What happens, though, when the marketing department discovers that the finance has cost data that they don’t? What happens when finance discovers that marketing has consumer information that they don’t? If the data is available, there is no need to keep it hidden from anyone. But how can we maintain equality while keeping our toy bins separate? We can go out and get the two toys the kids want, but it will be costly. What if we buy the wrong one and then buy the wrong one again? Have you ever handed the incorrect toy to a child? We don’t want to duplicate the identical tables in two data stores, just as we don’t want to buy twice as many toys. This is both time and money-consuming in terms of engineering; do you want to update the table? I had a good time doing it in two places. It also doubles the likelihood of mistakes or inconsistencies. If marketing wishes to modify the customer conversion definition but does not update it for the finance data warehouse, you will be unable to explain why individuals report two distinct conversion numbers.
We want Ismael and Zyra to get the most out of their toys, but we don’t want to overspend or let them down, and we don’t want a cluttered toy box.

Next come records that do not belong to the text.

-- ==== Sys2Proof/Laws/Registers.lean ====
section
/-!
SUPPORT. The register words, bit by bit: what a written word leaves in a register of several fields when it is read
back, and the fields of `STATUS`.
-/

namespace Sys2Proof.Machine

/-- The bits of a read of `STATUS` (spec/10_state.md R27). -/
theorem statusWord_getLsbD (s : State) (i : Nat) : (statusWord s).getLsbD i =
    if i < 4 then s.status.result.code.getLsbD i
    else if i < 8 then s.status.errField.code.getLsbD (i - 4)
    else if i = 8 then s.status.wEnum
    else if i = 9 then s.status.outValid
    else if i = 10 then cfgOk s.d
    else if i = 11 then s.lock
    else false := by
  rw [statusWord]
  change BitVec.getLsbD (w := 20 + 1 + 1 + 1 + 1 + 4 + 4) _ i = _
  simp only [BitVec.getLsbD_append, BitVec.getLsbD_ofBool, BitVec.getLsbD_zero]
  repeat' split
  all_goals first | rfl | omega | (simp; done) | (simp; intros; omega)

theorem pairWord_getLsbD (p : Pair) (i : Nat) :
    (pairWord p).getLsbD i = if i < 8 then p.m.getLsbD i else p.s.getLsbD (i - 8) := by
  rw [pairWord]
  change BitVec.getLsbD (w := 16 + 8 + 8) _ i = _
  simp only [BitVec.getLsbD_append, BitVec.getLsbD_zero]
  repeat' split
  all_goals first | rfl | omega | (rw [BitVec.getLsbD_of_ge]; omega)

theorem pairWord_pairOfWord (v : Word) : pairWord (pairOfWord v) = v &&& 0xFFFF := by
  ext i hi
  rw [← BitVec.getLsbD_eq_getElem, pairWord_getLsbD]
  interval_cases i <;> simp [pairOfWord]

theorem modeWord_modeOfWord (v : Word) : modeWord (modeOfWord v) = v &&& 0xF := by
  have h0 : ((modeOfWord v).order == .reversed) = v.getLsbD 0 := by rw [modeOfWord]; cases v.getLsbD 0 <;> rfl
  have h1 : ((modeOfWord v).half == .second) = v.getLsbD 1 := by rw [modeOfWord]; cases v.getLsbD 1 <;> rfl
  have h2 : (modeOfWord v).strictEnum = v.getLsbD 2 := rfl
  have h3 : ((modeOfWord v).nomatchScope == .frame) = v.getLsbD 3 := by rw [modeOfWord]; cases v.getLsbD 3 <;> rfl
  rw [modeWord, h0, h1, h2, h3]
  ext i hi
  rw [← BitVec.getLsbD_eq_getElem]
  simp only [BitVec.getLsbD_append, BitVec.getLsbD_zero, BitVec.getLsbD_ofBool]
  interval_cases i <;> simp

theorem stateSegWord_stateSegOfWord (v : Word) : stateSegWord (stateSegOfWord v) = v &&& 0x3F03 := by
  rw [stateSegWord]
  ext i hi
  rw [← BitVec.getLsbD_eq_getElem]
  simp only [BitVec.getLsbD_append, BitVec.getLsbD_zero, BitVec.getLsbD_ofBool, stateSegOfWord]
  interval_cases i <;> simp

theorem fieldCtlWord_fieldWithCtl (v : Word) (x : FieldEntry) : fieldCtlWord (fieldWithCtl v x) = v &&& 0xFF3F3F07 := by
  have hk : ((fieldWithCtl v x).kind == .enum) = v.getLsbD 1 := by rw [fieldWithCtl]; cases v.getLsbD 1 <;> rfl
  rw [fieldCtlWord, hk]
  ext i hi
  rw [← BitVec.getLsbD_eq_getElem]
  simp only [BitVec.getLsbD_append, BitVec.getLsbD_zero, BitVec.getLsbD_ofBool, fieldWithCtl]
  interval_cases i <;> simp

theorem entryCtlWord_entryWithCtl (v : Word) (x : EnumEntry) : entryCtlWord (entryWithCtl v x) = v &&& 0xD := by
  have hk : BitVec.ofNat 2 (entryWithCtl v x).field.val = v.extractLsb' 2 2 := by
    rw [entryWithCtl]
    simp only [Fin.ofNat]
    rw [Nat.mod_eq_of_lt (v.extractLsb' 2 2).isLt, BitVec.ofNat_toNat, BitVec.setWidth_eq]
  rw [entryCtlWord, hk]
  ext i hi
  rw [← BitVec.getLsbD_eq_getElem]
  simp only [BitVec.getLsbD_append, BitVec.getLsbD_zero, BitVec.getLsbD_ofBool, entryWithCtl]
  interval_cases i <;> simp

theorem cmdfWord_cmdfOfWord (v : Word) : cmdfWord (cmdfOfWord v) = v &&& 0x30F := by
  rw [cmdfWord]
  ext i hi
  rw [← BitVec.getLsbD_eq_getElem]
  simp only [BitVec.getLsbD_append, BitVec.getLsbD_zero, BitVec.getLsbD_ofBool, cmdfOfWord]
  interval_cases i <;> simp

/-! ### Offsets and steps -/

/-- An offset that holds a register lies in the space (spec/20_memory.md R61, R63). -/
theorem regOfOffset_lt {a : Nat} {r : Reg} (h : regOfOffset a = some r) : a < 0x400 := by
  by_contra hc
  rw [regOfOffset] at h
  split at h
  · rw [regOfWordIndex, if_neg (by omega), if_neg (by omega), if_neg (by omega), if_neg (by omega), if_neg (by omega),
      if_neg (by omega)] at h
    cases h
  · cases h

/-- A step that writes a register other than `CMD`. -/
theorem step_write {s : State} {a : Nat} {v : Word} {rest : List HostEvent} {r : Reg}
    (hh : s.host = .regWrite .word a v :: rest) (h : WholeWord .word a) (hr : regOfOffset a = some r) (hc : r ≠ .cmd) :
    step s = .next (writeReg r v { s with host := rest }) := by
  rw [step, hostStep, hh]
  change hostWrite .word a v (dropEvent s) = _
  rw [hostWrite_eq h, writeOffset_reg hr hc]
  simp [dropEvent, hh]

/-- A step that writes an unmapped offset. -/
theorem step_write_unmapped {s : State} {a : Nat} {v : Word} {rest : List HostEvent}
    (hh : s.host = .regWrite .word a v :: rest) (h : WholeWord .word a) (hr : regOfOffset a = none) :
    step s = .next { s with host := rest } := by
  rw [step, hostStep, hh]
  change hostWrite .word a v (dropEvent s) = _
  rw [hostWrite_eq h, writeOffset, hr]
  simp [dropEvent, hh]

end Sys2Proof.Machine
end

We want all stakeholders who can utilise the dataset to have access to it, but we don’t need to increase the cost, nor do we choose a data lake that no one can use. So, what should we do? We’ve organised the toys into categories. The dummy toolbox goes into a corner with all the pieces, and the strange whack-a-mole game goes to another corner with his hammer. Ismael and Zyra could play together or independently of any toy collection in their space. It takes longer to set up all of the areas rather than just one crate per child, but it allows for more sharing and lowers the expense of changing toys.

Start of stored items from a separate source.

/-- Settles O50: both offsets are resolved to their registers, then the write rules of the descriptor apply. -/
theorem descriptorWriteReadsBack : Obligations.DescriptorWriteReadsBack := by
  intro s a b v rest hh hl h4 ha ha' hu
  obtain ⟨r, hr⟩ := exists_reg_of_not_unmapped ⟨rfl, h4, by omega⟩ hu
  obtain rfl := offset_of_regOfOffset hr
  have hd : r.InDescriptor := ⟨ha, ha'⟩
  have hc : r ≠ .cmd := by rintro rfl; exact absurd ha (by decide)
  refine ⟨writeDescriptor s.d r v, descriptorMask r, ?_, ?_, fun hb hb' hne => ?_, descriptorMask_eq hd⟩
  · rw [step_write hh (wholeWord_offset r) hr hc, writeReg_descriptor hd (by exact hl)]
  · rw [regRead_offset]
    exact readReg_writeDescriptor_same hd s _ v rfl
  · rw [regRead, regRead]
    cases hq : regOfOffset b with
    | none => rfl
    | some q =>
      obtain rfl := offset_of_regOfOffset hq
      exact readReg_writeDescriptor_ne ⟨hb, hb'⟩ (fun h => hne (by rw [h])) s _ v rfl

end Sys2Proof.Machine
end

section
/-!
PROOFS. What every step keeps: the lock and the descriptor once locked, and the soundness of `STATUS`.
-/

namespace Sys2Proof.Machine

/-! ### What a command word starts -/

/-- A command word runs NOP, DECODE, ENCODE or a reserved command (spec/30_encoding.md R92, R93). -/
theorem exec_decodeWord_cases (w : Word) (s : State) :
    exec (decodeWord w) s = .next s ∨ exec (decodeWord w) s = execDecode s ∨ exec (decodeWord w) s = execEncode s ∨
      exec (decodeWord w) s = .next (raise { code := .badCommand, field := .noField } s) := by
  rw [decodeWord]
  split_ifs
  · exact .inl rfl
  · exact .inr (.inl rfl)
  · exact .inr (.inr (.inl rfl))
  · exact .inr (.inr (.inr rfl))
  · exact .inr (.inr (.inr rfl))

/-- What a command leaves of the state: the lock and the descriptor, and in `STATUS` what was there, success under a
locked, valid descriptor, or the raise of an error that could occur there. -/
inductive CommandOutcome (s t : State) : Prop where
  | kept (h : t.status = s.status)
  | succeeded (hr : Ready s) (w : Bool)
      (h : t.status = { result := .ok, errField := .noField, wEnum := w, outValid := true })
  | notReady (h : t.status = { result := .badDescriptor, errField := .noField, wEnum := false, outValid := false })
  | badCommand (h : t.status = { result := .badCommand, errField := .noField, wEnum := false, outValid := false })
  | wrongLength (hr : Ready s)
      (h : t.status = { result := .invalidFrameLength, errField := .noField, wEnum := false, outValid := false })
  | rejected (hr : Ready s) (r : Raise) (hj : CommandRejected s r)
      (h : t.status = { result := r.code, errField := r.field, wEnum := false, outValid := false })

theorem exec_decodeWord_outcome {w : Word} {s t : State} (h : exec (decodeWord w) s = .next t) :
    t.lock = s.lock ∧ t.d = s.d ∧ CommandOutcome s t := by
  rcases exec_decodeWord_cases w s with e | e | e | e <;> rw [e] at h
  · cases h
    exact ⟨rfl, rfl, .kept rfl⟩
  · rcases execDecode_cases s with ⟨-, e⟩ | ⟨hr, -, e⟩ | ⟨hr, -, e⟩ <;> cases e.symm.trans h
    · exact ⟨rfl, rfl, .notReady rfl⟩
    · exact ⟨rfl, rfl, .wrongLength hr rfl⟩
    · exact ⟨rfl, rfl, .succeeded hr _ rfl⟩
  · rcases execEncode_cases s with ⟨-, e⟩ | ⟨r, hr, hj, e⟩ | ⟨w, hr, -, -, -, e⟩ <;> cases e.symm.trans h
    · exact ⟨rfl, rfl, .notReady rfl⟩
    · exact ⟨rfl, rfl, .rejected hr r hj rfl⟩
    · exact ⟨rfl, rfl, .succeeded hr _ rfl⟩
  · cases h
    exact ⟨rfl, rfl, .badCommand rfl⟩

/-! ### The lock and the descriptor -/

/-- A register write never clears the lock, and writes the descriptor only while unlocked (R30, R47). -/
theorem writeReg_lock_d (r : Reg) (v : Word) (s : State) (hl : s.lock = true) :
    (writeReg r v s).lock = true ∧ (writeReg r v s).d = s.d := by
  rcases writeReg_cases r v s with e | e | ⟨x, e⟩ | ⟨x, e⟩ | ⟨x, e⟩ | ⟨x, e⟩ | ⟨hu, -⟩
  case inr.inr.inr.inr.inr.inr => rw [hl] at hu; cases hu
  all_goals rw [e]; simp [hl]

theorem writeReg_status (r : Reg) (v : Word) (s : State) : (writeReg r v s).status = s.status := by
  rcases writeReg_cases r v s with e | e | ⟨x, e⟩ | ⟨x, e⟩ | ⟨x, e⟩ | ⟨x, e⟩ | ⟨-, x, e⟩ <;> rw [e]

/-- Settles O56: case by case over what a step can do. -/
theorem lockedDescriptorIsImmutable : Obligations.LockedDescriptorIsImmutable := by
  intro s t hl hne h
  rcases step_cases h with ⟨-, rfl⟩ | ⟨a, v, rfl, -⟩ | rfl | ⟨r, v, -, rfl⟩ | ⟨w, rest, -, hx⟩ | ⟨rest, hh, -⟩
  · exact ⟨hl, rfl⟩
  · exact ⟨hl, rfl⟩
  · exact ⟨hl, rfl⟩
  · exact writeReg_lock_d r v (dropEvent s) hl
  · obtain ⟨hlock, hd, -⟩ := exec_decodeWord_outcome hx
    exact ⟨hlock.trans hl, hd⟩
  · rw [hh] at hne
    exact absurd rfl hne

/-! ### The soundness of `STATUS` -/

/-- A change that keeps `STATUS`, and lock and descriptor once locked, keeps it sound: a result that speaks of the
descriptor is there only under the lock. -/
theorem StatusSound.of_frame {s t : State} (hs : StatusSound s) (hst : t.status = s.status)
    (hl : s.lock = true → t.lock = true ∧ t.d = s.d) : StatusSound t := by
  obtain ⟨h1, h2, h3⟩ := hs
  refine ⟨hst ▸ h1, hst ▸ h2, ?_⟩
  rw [hst]
  cases hlock : s.lock with
  | true =>
    obtain ⟨ht, hd⟩ := hl hlock
    rw [hlock] at h3
    rw [ht, hd]
    exact h3
  | false =>
    cases hr : s.status.result <;> simp [hr, hlock] at h3 ⊢ <;> exact h3

/-- What a rejected command reports could fail that way. -/
theorem CommandRejected.statusSound {s t : State} {r : Raise} (h : CommandRejected s r) (hl : t.lock = true)
    (hd : t.d = s.d) (hc : cfgOk t.d = true)
    (hst : t.status = { result := r.code, errField := r.field, wEnum := false, outValid := false }) :
    StatusSound t := by
  cases h
  all_goals
    simp only [StatusSound, hst, hd]
    rw [hd] at hc
    refine ⟨by simp, by simp, ?_⟩
  case fieldMissing f h =>
    obtain ⟨⟨hen, hreq, -⟩, -⟩ := h
    exact ⟨.inr ⟨f, rfl, hen, hreq⟩, hl, hc⟩
  case stateMissing h =>
    obtain ⟨hen, -⟩ := h
    exact ⟨.inl ⟨trivial, hen⟩, hl, hc⟩
  case valueRejected f _ _ h =>
    obtain ⟨⟨⟨hen, -⟩, hk, -⟩, -⟩ := h
    exact ⟨⟨f, rfl, hen, hk⟩, hl, hc⟩
  case stateAmbiguous h =>
    obtain ⟨hen, -⟩ := h
    exact ⟨trivial, hen, hl, hc⟩
  case enumUnmatched f _ _ _ _ hstrict h =>
    obtain ⟨⟨⟨hen, -⟩, hk, -⟩, -⟩ := h
    exact ⟨⟨f, rfl, hen, hk⟩, hstrict, hl, hc⟩

/-- Every outcome of a command leaves `STATUS` sound. -/
theorem CommandOutcome.statusSound {s t : State} (hs : StatusSound s) (hl : t.lock = s.lock) (hd : t.d = s.d)
    (h : CommandOutcome s t) : StatusSound t := by
  cases h with
  | kept h => exact hs.of_frame h fun h => ⟨hl.trans h, hd⟩
  | succeeded hr w h => simp [StatusSound, h, hl.trans hr.1, hd, (cfgOk_iff s.d).2 hr.2]
  | notReady h => simp [StatusSound, h]
  | badCommand h => simp [StatusSound, h]
  | wrongLength hr h => simp [StatusSound, h, hl.trans hr.1, hd, (cfgOk_iff s.d).2 hr.2]
  | rejected hr r hj h => exact hj.statusSound (hl.trans hr.1) hd (hd ▸ (cfgOk_iff s.d).2 hr.2) h

/-- Settles O58: only a command or the reset input writes `STATUS`; every other step keeps what backs it. -/
theorem statusStaysSound : Obligations.StatusStaysSound := by
  intro s t hs h
  rcases step_cases h with ⟨-, rfl⟩ | ⟨a, v, rfl, -⟩ | rfl | ⟨r, v, -, rfl⟩ | ⟨w, rest, -, hx⟩ | ⟨rest, hh, rfl⟩
  · exact hs
  · exact hs
  · exact hs
  · exact hs.of_frame (writeReg_status r v _) (writeReg_lock_d r v (dropEvent s))
  · obtain ⟨hl, hd, ho⟩ := exec_decodeWord_outcome hx
    exact CommandOutcome.statusSound (s := dropEvent s) hs hl hd ho
  · exact resetStatusIsSound.of_frame rfl nofun

end Sys2Proof.Machine
end

section
/-!
PROOFS. What the commands depend on (spec/10_state.md R55): DECODE on the frame, ENCODE on the command.
-/

namespace Sys2Proof.Machine

/-! ### DECODE -/

theorem precheck_congr {s s' : State} (hd : s'.d = s.d) (hl : s'.lock = s.lock) : precheck s' = precheck s := by
  rw [precheck, precheck, hd, hl]

/-- Under a valid descriptor the sampler reads slots of the frame only (spec/40_slot_sampler.md R132). -/
theorem sampleBits_congr {d : Descriptor} (hv : DescriptorValid d) {raw raw' : RawBuf}
    (h : ∀ i : SlotIx, i.val < d.rawlen.toNat → raw'[i] = raw[i]) : sampleBits d raw' = sampleBits d raw := by
  obtain ⟨-, hb, -⟩ := hv
  apply BitVec.eq_of_getLsbD_eq
  intro i hi
  rw [sampleBits_getLsbD d raw' ⟨i, hi⟩, sampleBits_getLsbD d raw ⟨i, hi⟩]
  by_cases hlt : i < d.bitlen.toNat
  · have h0 : raw'[2 * i] = raw[2 * i] := h ⟨2 * i, by omega⟩ (by simp only; omega)
    have h1 : raw'[2 * i + 1] = raw[2 * i + 1] := h ⟨2 * i + 1, by omega⟩ (by simp only; omega)
    rw [rawPair, h0, h1, rawPair]
  · simp only [hlt, decide_false, Bool.false_and]

theorem decodeResult_congr {s s' : State} (hd : s'.d = s.d) (hl : s'.lock = s.lock) (hx : s'.rxlen = s.rxlen)
    (h : ∀ i : SlotIx, i.val < s.d.rawlen.toNat → s'.raw[i] = s.raw[i]) : decodeResult s' = decodeResult s := by
  rw [decodeResult, decodeResult, precheck_congr hd hl]
  by_cases hr : Ready s
  · rw [extract, extract, hd, hx, sampleBits_congr hr.2 h]
  · rw [precheck_error hr]; rfl

/-- Settles O40: what DECODE computes before it writes is the same from both states. -/
theorem decodeDependsOnFrameAlone : Obligations.DecodeDependsOnFrameAlone := by
  intro s s' hd hl hx h
  have e : ∀ u, exec .decode u = execDecode u := fun _ => rfl
  simp only [e, execDecode, decodeResult_congr hd hl hx h]
  cases decodeResult s with
  | ok r => exact ⟨_, _, rfl, rfl, rfl, fun _ => ⟨rfl, rfl, rfl⟩⟩
  | error r => exact ⟨_, _, rfl, rfl, rfl, nofun⟩

/-! ### ENCODE -/

section
variable {d : Descriptor} {c : CmdFlags} {fval fval' : Vector Val 4}
  (h : ∀ f, supplied d c f = true → fval'[f] = fval[f])
include h

theorem outOfRange_congr : outOfRange d c fval' = outOfRange d c fval := by
  funext f
  cases hs : supplied d c f
  · simp only [outOfRange, hs, Bool.false_and]
  · rw [outOfRange, outOfRange, h f hs]

theorem unmatchedEnum_congr : unmatchedEnum d c fval' = unmatchedEnum d c fval := by
  funext f
  cases hs : supplied d c f
  · simp only [unmatchedEnum, hs, Bool.false_and]
  · rw [unmatchedEnum, unmatchedEnum, h f hs]

theorem keptEntry_congr : keptEntry d c fval' = keptEntry d c fval := by
  funext f
  cases hs : supplied d c f
  · simp only [keptEntry, hs, Bool.false_and, Bool.false_eq_true, if_false]
  · rw [keptEntry, keptEntry, h f hs]

/-- The validator reads the values of supplied fields only (spec/43_validator.md R200). -/
theorem validate_congr : validate d c fval' = validate d c fval := by
  rw [validate, validate, validateEnums, validateEnums, enumMatches, enumMatches, outOfRange_congr h,
    unmatchedEnum_congr h, keptEntry_congr h]

/-- The builder renders supplied fields only (spec/42_frame_builder.md R181). -/
theorem buildFields_congr (m : Matches) (raw : RawBuf) : buildFields d c fval' m raw = buildFields d c fval m raw := by
  have hf : buildField d c fval' m = buildField d c fval m := by
    funext r f
    cases hs : supplied d c f
    · simp only [buildField, hs, Bool.false_and, Bool.false_eq_true, if_false]
    · simp only [buildField, render, h f hs]
  rw [buildFields, buildFields, hf]

end

section
variable {d : Descriptor} {raw raw' : RawBuf} {j : Nat} {hj : j < 64} (h : raw'[j] = raw[j])
include h

theorem buildFields_slot_congr (c : CmdFlags) (fval : Vector Val 4) (m : Matches) :
    (buildFields d c fval m raw')[j] = (buildFields d c fval m raw)[j] := by
  obtain ⟨hy, hn⟩ := getElem_buildFields d c fval m raw hj
  obtain ⟨hy', hn'⟩ := getElem_buildFields d c fval m raw' hj
  by_cases hh : ∃ f, supplied d c f = true ∧ m.unmatched[f] = false ∧ j / 2 ∈ render d fval f m.entry[f]
  · rw [hy hh, hy' hh]
  · rw [hn hh, hn' hh, h]

theorem buildState_slot_congr (c : CmdFlags) : (buildState d c raw')[j] = (buildState d c raw)[j] := by
  simp only [buildState]
  split
  · split <;> simp only [getElem_setPair _ _ _ hj, h]
  · exact h

theorem buildFooter_slot_congr : (buildFooter d raw')[j] = (buildFooter d raw)[j] := by
  simp only [buildFooter]
  split
  · simp only [getElem_setSlot _ _ _ hj, h]
  · exact h

end

/-- The frame does not depend on the old buffer, nor on the values of fields that are not supplied (R187, R188). -/
theorem build_congr {d : Descriptor} (hv : DescriptorValid d) {c : CmdFlags} {fval fval' : Vector Val 4}
    (h : ∀ f, supplied d c f = true → fval'[f] = fval[f]) (m : Matches) (raw raw' : RawBuf) {j : Nat} (hj : j < 64)
    (hlt : j < d.rawlen.toNat) : (build d c fval' m raw')[j] = (build d c fval m raw)[j] := by
  obtain ⟨⟨h2, -, -⟩, -⟩ := hv
  have hframed : (buildHeader d (buildBaseline d raw'))[j] = (buildHeader d (buildBaseline d raw))[j] := by
    have : j / 2 < d.rawlen.toNat / 2 := by omega
    simp only [getElem_buildHeader _ _ hj, getElem_buildBaseline _ _ hj, if_pos this]
  rw [build, build]
  apply buildFooter_slot_congr
  split
  · exact hframed
  · rw [buildFields_congr h]
    exact buildState_slot_congr (buildFields_slot_congr hframed c fval m) c

/-- Settles O41: the validator's verdict is the same from both states, and so is the frame built on it. -/
theorem encodeDependsOnCommandAlone : Obligations.EncodeDependsOnCommandAlone := by
  intro s s' hd hl hc hf
  have hsup : ∀ f, supplied s.d s.cmdf f = true → s'.fval[f] = s.fval[f] := fun f hs => hf f ((supplied_iff s f).1 hs)
  have hres : encodeResult s' = encodeResult s := by
    rw [encodeResult, encodeResult, precheck_congr hd hl, hd, hc, validate_congr hsup]
  have e : ∀ u, exec .encode u = execEncode u := fun _ => rfl
  rw [e, e, execEncode, execEncode, hres]
  by_cases hr : Ready s
  · cases encodeResult s with
    | ok v =>
      refine ⟨_, _, rfl, rfl, rfl, fun _ => ⟨congrArg Descriptor.rawlen hd, fun i hi => ?_⟩⟩
      rw [commitEncode_raw, commitEncode_raw, hd, hc]
      exact build_congr hr.2 hsup v.found s.raw s'.raw i.isLt hi
    | error r => exact ⟨_, _, rfl, rfl, rfl, nofun⟩
  · rw [encodeResult, precheck_error hr]
    exact ⟨_, _, rfl, rfl, rfl, nofun⟩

Furthermore, because all of the pieces fit perfectly, it enables everyone to get more out of their toys. We can have a combined stack for a universal toy, such as a Barbie that can be played in a dollhouse or a Jeep GI, but it will be smaller than the original toy box. and will have precise objectives. A scheduling table is a representation of a conceivable dataset in a basic data warehouse; all departments require date information. This is what I mean by analogy.
I say data marts should be by subject area, not by department.
A lot of this is based on my own experience, but that experience began by reading The Data Warehouse Toolkit. Kimball refers to the departmental approach (Ismael and Zyra having separate bins) as Independent Data Mart Architecture, writing that
Multiple uncoordinated extracts from the same operational sources and redundant storage of analytic data are inefficient and wasteful in the long run. Without any enterprise perspective, this independent approach results in myriad standalone point solutions that perpetuate incompatible views of the organization’s performance, resulting in unnecessary organisational debate and reconciliation. We strongly discourage the independent data mart approach.
It’s safe to say I agree, and Ismael and Zyra would too.